Exercise: Scan the listing below for the string "failIndex" and copy each line where it turns up.

Records for processing:
-- ==== Sys2Proof/Tests/Slice0.lean ====
section
/-! SUPPORT. Tests: ill-formed terms, decoding of words written out from the spec, one step on small states with the
results of spec/95_test_vectors.md, and for each statement a witness that its hypotheses can be met. The codes are REF
or ALT (R85), which are examples. -/

namespace Sys2Proof.Tests

open Sys2Proof Sys2Proof.Machine

/-! ### Small states -/

/-- `n` chips under REF, initialised, every mask 0x00. -/
def ready (n : Nat) : State := { State.init (Config.ref n) with initialized := true }

/-- The state with the given answers of coming transfers. -/
def answering (as : List TransferAnswer) (s : State) : State :=
  { s with env := { s.env with transferAnswers := as } }

/-- The state with the given answers of coming initialisations. -/
def initAnswering (as : List InitAnswer) (s : State) : State := { s with env := { s.env with initAnswers := as } }

/-- The state with one mask of cache and chip set. -/
def holding (k : Nat) (m : Mode) (v : Mask) (s : State) : State :=
  { s with cache := setEntry s.cache k m v, env := { s.env with periph := setEntry s.env.periph k m v } }

/-- The state with the given inputs. -/
def given (is : List Input) (s : State) : State := { s with env := { s.env with inputs := is } }

/-- The state with a hung Transport. -/
def hanging (s : State) : State := { s with env := { s.env with hung := true } }

/-- The state at the event level. -/
def stepwise (s : State) : State := { s with level := .event }

/-- Three chips, a broadcast of 0xA5 in DIAG in flight at chip 3, before its transfer (P5, step 9). -/
def flying : State :=
  { holding 1 .diag 0xA5#8 (holding 2 .diag 0xA5#8 (ready 3)) with
    busy := true
    level := .event
    cs := [false, false, true]
    seq := ⟨.transfer, 3, .diag, 0xA5#8, 0xA5C5#16, true, .ok 0#16, none, .ok, none⟩
    replies := [(1, 0#8)]
    trace := transactionEvents 1 0xA5C5#16 (.ok 0#16) ++ [.select 3] }

/-- The next state of an outcome. -/
def next? : Host.Outcome State Fault Refusal → Option State
  | .next s => some s
  | .fault _ => none
  | .refused _ => none

/-- The record of an outcome. -/
def record (o : Host.Outcome State Fault Refusal) : Option Result := (next? o).bind (·.result)

/-- One mask of the cache after an outcome. -/
def maskAfter (o : Host.Outcome State Fault Refusal) (k : Nat) (m : Mode) : Option Mask :=
  (next? o).map fun s => s.maskAt k m

/-- The fault of an outcome. -/
def faultOf : Host.Outcome State Fault Refusal → Option Fault
  | .next _ => none
  | .fault f => some f
  | .refused _ => none

/-! ### What WellFormed refuses -/

theorem test_wf_refuses_no_chip : Config.wf ⟨0, 0xA#4, 0x3#4, 0xC#4⟩ = false := by decide
theorem test_wf_refuses_protect_eq_diag : Config.wf ⟨1, 0x3#4, 0x3#4, 0xC#4⟩ = false := by decide
theorem test_wf_refuses_protect_eq_output : Config.wf ⟨1, 0xC#4, 0x3#4, 0xC#4⟩ = false := by decide
theorem test_wf_refuses_diag_eq_output : Config.wf ⟨1, 0xA#4, 0xC#4, 0xC#4⟩ = false := by decide
theorem test_wf_accepts_ref_alt : Config.wf (.ref 1) = true ∧ Config.wf (.alt 5) = true := by decide
theorem test_wf_refuses_low_reserved_selector : Instr.wf (.ref 2) (.reservedOp 0x7#4) = false := by decide
theorem test_wf_refuses_cache_set_chip :
    Instr.wf (.ref 2) (.cacheSet 0 .diag 0#8) = false ∧ Instr.wf (.ref 2) (.cacheSet 3 .diag 0#8) = false := by decide
theorem test_wf_refuses_transact_chip :
    Instr.wf (.ref 2) (.transact 0 .diag 0#8) = false ∧ Instr.wf (.ref 2) (.transact 3 .diag 0#8) = false := by decide
theorem test_wf_refuses_select_chip :
    Instr.wf (.ref 2) (.tSelect 0) = false ∧ Instr.wf (.ref 2) (.tSelect 3) = false := by decide
theorem test_wf_refuses_deselect_chip :
    Instr.wf (.ref 2) (.tDeselect 0) = false ∧ Instr.wf (.ref 2) (.tDeselect 3) = false := by decide

/-! ### Decoding (R94, R95, R97; words of 95_test_vectors.md section 2.2) -/

theorem test_decode_init : decodeRequest { op := 0b0000#4, chip := 9, mask := 0xFF#8 } = .init := by decide
theorem test_decode_set_protection :
    decodeRequest { op := 0b0001#4, chip := 1, channel := 3, enabled := true } = .setProtection 1 3 true := by decide
theorem test_decode_set_diagnostics :
    decodeRequest { op := 0b0010#4, chip := 1, channel := 8 } = .setDiagnostics 1 8 false := by decide
theorem test_decode_set_output :
    decodeRequest { op := 0b0011#4, chip := 1, channel := 5, enabled := true } = .setOutput 1 5 true := by decide
theorem test_decode_set_multiple_pins :
    decodeRequest { op := 0b0100#4, chip := 1, mode := 0xC#4, mask := 0xFF#8 } = .setMultiplePins 1 0xC#4 0xFF#8 := by
  decide
theorem test_decode_targeted :
    decodeRequest { op := 0b0101#4, chip := 2, mode := 0x3#4, mask := 0x0F#8 } = .targeted 2 0x3#4 0x0F#8 := by decide
theorem test_decode_broadcast :
    decodeRequest { op := 0b0110#4, mode := 0xC#4, mask := 0x0F#8 } = .broadcast 0xC#4 0x0F#8 := by decide
theorem test_decode_cache_get :
    decodeRequest { op := 0b0111#4, chip := 2, mode := 0xA#4 } = .cacheGet 2 0xA#4 := by decide
theorem test_decode_reserved :
    decodeRequest { op := 0b1000#4 } = .reservedOp 8#4 ∧ decodeRequest { op := 0b1111#4 } = .reservedOp 15#4 := by decide
theorem test_decode_wr_protect :
    decodeWire (.ref 1) 0b0010000001010101#16 = .ok (.wrProtect 0x04#8) ∧
    decodeWire (.alt 1) 0b0000100010000101#16 = .ok (.wrProtect 0x10#8) := by decide
theorem test_decode_wr_diag :
    decodeWire (.ref 1) 0b1111111011000101#16 = .ok (.wrDiag 0x7F#8) ∧
    decodeWire (.alt 1) 0b1000000001000101#16 = .ok (.wrDiag 0x01#8) := by decide
theorem test_decode_wr_output :
    decodeWire (.ref 1) 0b0000100000110101#16 = .ok (.wrOutput 0x10#8) ∧
    decodeWire (.alt 1) 0b0000100011000101#16 = .ok (.wrOutput 0x10#8) := by decide
theorem test_decode_refuses_wrong_address :
    decodeWire (.ref 1) 0b0000100000110111#16 = .error .wrongAddress := by decide
theorem test_decode_refuses_unknown_mode :
    decodeWire (.ref 1) 0b0000100000000101#16 = .error .unknownModeCode := by decide
theorem test_decode_reply : decodeInput (.ref 1) (.replyWord 0x0800#16) = .ok (.reply 0x0800#16) := by decide
theorem test_decode_functions_and_pwm :
    decodeInput (.ref 1) (.encodePort 0xC#4 0x10#8) = .ok (.encode 0xC#4 0x10#8) ∧
    decodeInput (.ref 1) (.decodePort 0x0835#16) = .ok (.decode 0x0835#16) ∧
    decodeInput (.ref 1) (.pwmPort 3) = .ok (.enablePwm 3) := by decide
theorem test_encode_has_no_form :
    encode (.ref 1) (.rev16 0#16) = none ∧ encode (.ref 1) (.cacheSet 1 .diag 0#8) = none ∧
    encode (.ref 1) (.transact 1 .diag 0#8) = none ∧ encode (.ref 1) .tInit = none ∧
    encode (.ref 1) (.tSelect 1) = none ∧ encode (.ref 1) (.tDeselect 1) = none ∧
    encode (.ref 1) (.tTransfer 0#16) = none := by decide
theorem test_table_rows :
    decodeTableWord 8 0x7 = some (.cacheGet 0 0#4) ∧ decodeTableWord 8 0x8 = some (.reservedOp 8#4) ∧
    decodeTableWord 8 0x10 = none ∧ decodeTableWord 16 0x0010 = some (.reply 0x0800#16) := by decide
theorem test_table_command_word :
    tablePort (.ref 1) 16 0xAC10 = .busWord 0x0835#16 ∧ tablePort (.alt 1) 16 0xAC10 = .replyWord 0x0835#16 := by decide

/-! ### One step (95_test_vectors.md sections 2.1 to 2.9) -/

theorem test_rev16 : record (exec (.rev16 0xA5C3#16) (ready 1)) = some { status := .ok, word := some 0xC3A5#16 } := by
  decide
theorem test_encode :
    record (exec (.encode 0x3#4 0x0F#8) (State.init (.ref 1))) = some { status := .ok, word := some 0xF0C5#16 } := by
  decide
theorem test_encode_invalid_mode :
    record (exec (.encode 0xB#4 0x00#8) (ready 1)) = some { status := .invalidMode } := by decide
theorem test_decode_fn :
    record (exec (.decode 0x1234#16) (State.init (.ref 1))) = some { status := .ok, mask := some 0x48#8 } := by decide

theorem test_cache_get_priority :
    record (exec (.cacheGet 3 0x7#4) (ready 2)) = some { status := .unknownChip } ∧
    record (exec (.cacheGet 0 0x7#4) (State.init (.ref 2))) = some { status := .notInitialized } ∧
    record (exec (.cacheGet 2 0x7#4) (ready 2)) = some { status := .invalidMode } := by decide
theorem test_cache_get :
    record (exec (.cacheGet 2 0xA#4) (holding 2 .protect 0x80#8 (ready 2))) =
      some { status := .ok, mask := some 0x80#8 } := by decide
theorem test_cache_set :
    maskAfter (exec (.cacheSet 1 .output 0x10#8) (ready 2)) 1 .output = some 0x10#8 ∧
    maskAfter (exec (.cacheSet 1 .output 0x10#8) (ready 2)) 2 .output = some 0x00#8 := by decide
theorem test_cache_set_outside :
    faultOf (exec (.cacheSet 3 .output 0x10#8) (ready 2)) = some .noSuchChip := by decide

/-- V-S11, first half. -/
theorem test_set_protection :
    record (exec (.setProtection 1 3 true) (answering [.ok 0#16] (ready 2))) =
      some { status := .ok, replies := [(1, 0#8)]
             trace := [.select 1, .transfer 0x2055#16 (.ok 0#16), .deselect 1] } := by decide +kernel
/-- V-S14. -/
theorem test_set_protection_fails :
    record (exec (.setProtection 2 8 true) (answering [.fail] (ready 2))) =
      some { status := .transportFailure, failIndex := some 2
             trace := [.select 2, .transfer 0x0155#16 .fail, .deselect 2] } := by decide +kernel
/-- V-S16. -/
theorem test_set_diagnostics :
    maskAfter (exec (.setDiagnostics 1 8 false) (answering [.ok 0#16] (holding 1 .diag 0xFF#8 (ready 2)))) 1 .diag =
      some 0x7F#8 ∧
    record (exec (.setDiagnostics 1 8 false) (answering [.ok 0#16] (holding 1 .diag 0xFF#8 (ready 2)))) =
      some { status := .ok, replies := [(1, 0#8)]
             trace := [.select 1, .transfer 0xFEC5#16 (.ok 0#16), .deselect 1] } := by decide +kernel
/-- V-S7 to V-S10, V-S13, V-S17. -/
theorem test_set_output_checks :
    record (exec (.setOutput 1 0 true) (ready 2)) = some { status := .channelOutOfRange } ∧
    record (exec (.setOutput 3 9 true) (ready 2)) = some { status := .channelOutOfRange } ∧
    record (exec (.setOutput 3 8 true) (ready 2)) = some { status := .unknownChip } ∧
    record (exec (.setOutput 1 4 false) (ready 2)) = some { status := .ok } ∧
    record (exec (.setOutput 9 0 true) (State.init (.ref 2))) = some { status := .notInitialized } := by decide
/-- V-S6. -/
theorem test_set_output :
    record (exec (.setOutput 1 5 false) (answering [.ok 0xFFFF#16] (holding 1 .output 0x10#8 (ready 2)))) =
      some { status := .ok, replies := [(1, 0xFF#8)]
             trace := [.select 1, .transfer 0x0035#16 (.ok 0xFFFF#16), .deselect 1] } := by decide +kernel

/-- V-M1. -/
theorem test_set_multiple_pins :
    record (exec (.setMultiplePins 1 0xC#4 0xFF#8) (answering [.ok 0#16] (holding 1 .output 0x10#8 (ready 3)))) =
      some { status := .ok, replies := [(1, 0#8)]
             trace := [.select 1, .transfer 0xFF35#16 (.ok 0#16), .deselect 1] } := by decide +kernel
/-- V-M6, V-M7, V-M2. -/
theorem test_set_multiple_pins_checks :
    record (exec (.setMultiplePins 4 0x7#4 0x01#8) (ready 3)) = some { status := .unknownChip } ∧
    record (exec (.setMultiplePins 2 0x7#4 0x01#8) (ready 3)) = some { status := .invalidMode } ∧
    record (exec (.setMultiplePins 1 0xC#4 0xFF#8) (holding 1 .output 0xFF#8 (ready 3))) =
      some { status := .ok } := by decide
/-- V-T1. -/
theorem test_targeted :
    (next? (exec (.targeted 2 0x3#4 0x0F#8) (answering [.ok 0#16] (ready 3)))).map (·.cache) =
      some [⟨0#8, 0#8, 0#8⟩, ⟨0#8, 0x0F#8, 0#8⟩, ⟨0#8, 0#8, 0#8⟩] ∧
    record (exec (.targeted 2 0x3#4 0x0F#8) (ready 1)) = some { status := .unknownChip } := by decide +kernel
/-- V-B2. -/
theorem test_broadcast_passes_over :
    record (exec (.broadcast 0x3#4 0xA5#8) (answering [.ok 0#16, .ok 0#16] (holding 2 .diag 0xA5#8 (ready 3)))) =
      some { status := .ok, replies := [(1, 0#8), (3, 0#8)]
             trace := [.select 1, .transfer 0xA5C5#16 (.ok 0#16), .deselect 1,
                       .select 3, .transfer 0xA5C5#16 (.ok 0#16), .deselect 3] } := by decide +kernel
/-- V-B4. -/
theorem test_broadcast_stops :
    record (exec (.broadcast 0xC#4 0x0F#8) (answering [.ok 0x8000#16, .ok 0#16, .fail] (ready 5))) =
      some { status := .transportFailure, failIndex := some 3, replies := [(1, 0x01#8), (2, 0#8)]
             trace := [.select 1, .transfer 0xF035#16 (.ok 0x8000#16), .deselect 1,
                       .select 2, .transfer 0xF035#16 (.ok 0#16), .deselect 2,
                       .select 3, .transfer 0xF035#16 .fail, .deselect 3] } := by decide +kernel
/-- R161's example. -/
theorem test_transact :
    record (exec (.transact 1 .output 0x10#8) (answering [.ok 0#16] (ready 1))) =
      some { status := .ok, replies := [(1, 0#8)]
             trace := [.select 1, .transfer 0x0835#16 (.ok 0#16), .deselect 1] } := by decide +kernel

/-- Section 2.9, rows 1 and 2. -/
theorem test_init :
    record (exec .init (initAnswering [.ok] (State.init (.ref 2)))) = some { status := .ok, trace := [.init .ok] } ∧
    record (exec .init (initAnswering [.fail] (State.init (.ref 2)))) =
      some { status := .transportFailure, trace := [.init .fail] } := by decide
/-- Section 2.9, row 4: the mask is still there. -/
theorem test_init_again :
    maskAfter (exec .init (holding 1 .output 0x10#8 (ready 1))) 1 .output = some 0x10#8 ∧
    record (exec .init (holding 1 .output 0x10#8 (ready 1))) = some { status := .ok } := by decide
theorem test_t_init : (next? (exec .tInit (initAnswering [.fail] (ready 1)))).map (·.trace) = some [.init .fail] := by
  decide
theorem test_t_select :
    (next? (exec (.tSelect 2) (ready 3))).map (·.cs) = some [false, true, false] := by decide
theorem test_t_deselect :
    (next? (exec (.tDeselect 3) flying)).map (·.cs) = some [false, false, false] := by decide
/-- D31's rule for a command word, and for a word that is none. -/
theorem test_t_transfer :
    (next? (exec (.tTransfer 0xA5C5#16) (answering [.ok 0#16] flying))).map (·.env.periph[2]?) =
      some (some ⟨0#8, 0xA5#8, 0#8⟩) ∧
    (next? (exec (.tTransfer 0xA5C5#16) (answering [.fail] flying))).map (·.env.periph[2]?) =
      some (some ⟨0#8, 0#8, 0#8⟩) ∧
    (next? (exec (.tTransfer 0xA5C4#16) (answering [.ok 0#16] flying))).map (·.env.periph[2]?) =
      some (some ⟨0#8, 0#8, 0#8⟩) := by decide
theorem test_wr_words :
    (next? (exec (.wrProtect 0x12#8) flying)).map (·.env.periph[2]?) = some (some ⟨0x12#8, 0#8, 0#8⟩) ∧
    (next? (exec (.wrDiag 0x12#8) flying)).map (·.env.periph[2]?) = some (some ⟨0#8, 0x12#8, 0#8⟩) ∧
    (next? (exec (.wrOutput 0x12#8) flying)).map (·.env.periph[2]?) = some (some ⟨0#8, 0#8, 0x12#8⟩) ∧
    (next? (exec (.wrOutput 0x12#8) flying)).map (·.env.periph[0]?) = some (some ⟨0#8, 0xA5#8, 0#8⟩) := by decide
theorem test_reply :
    record (exec (.reply 0x0100#16) flying) = some { status := .ok, replies := [(3, 0x80#8)] } ∧
    record (exec (.reply 0x0100#16) (ready 3)) = some { status := .ok } := by decide
theorem test_reserved_op : next? (exec (.reservedOp 0x9#4) (ready 1)) = some (ready 1) := by decide
theorem test_enable_pwm : next? (exec (.enablePwm 1) (ready 1)) = some (ready 1) := by decide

Answer to this exercise:
      some { status := .transportFailure, failIndex := some 2
      some { status := .transportFailure, failIndex := some 3, replies := [(1, 0x01#8), (2, 0#8)]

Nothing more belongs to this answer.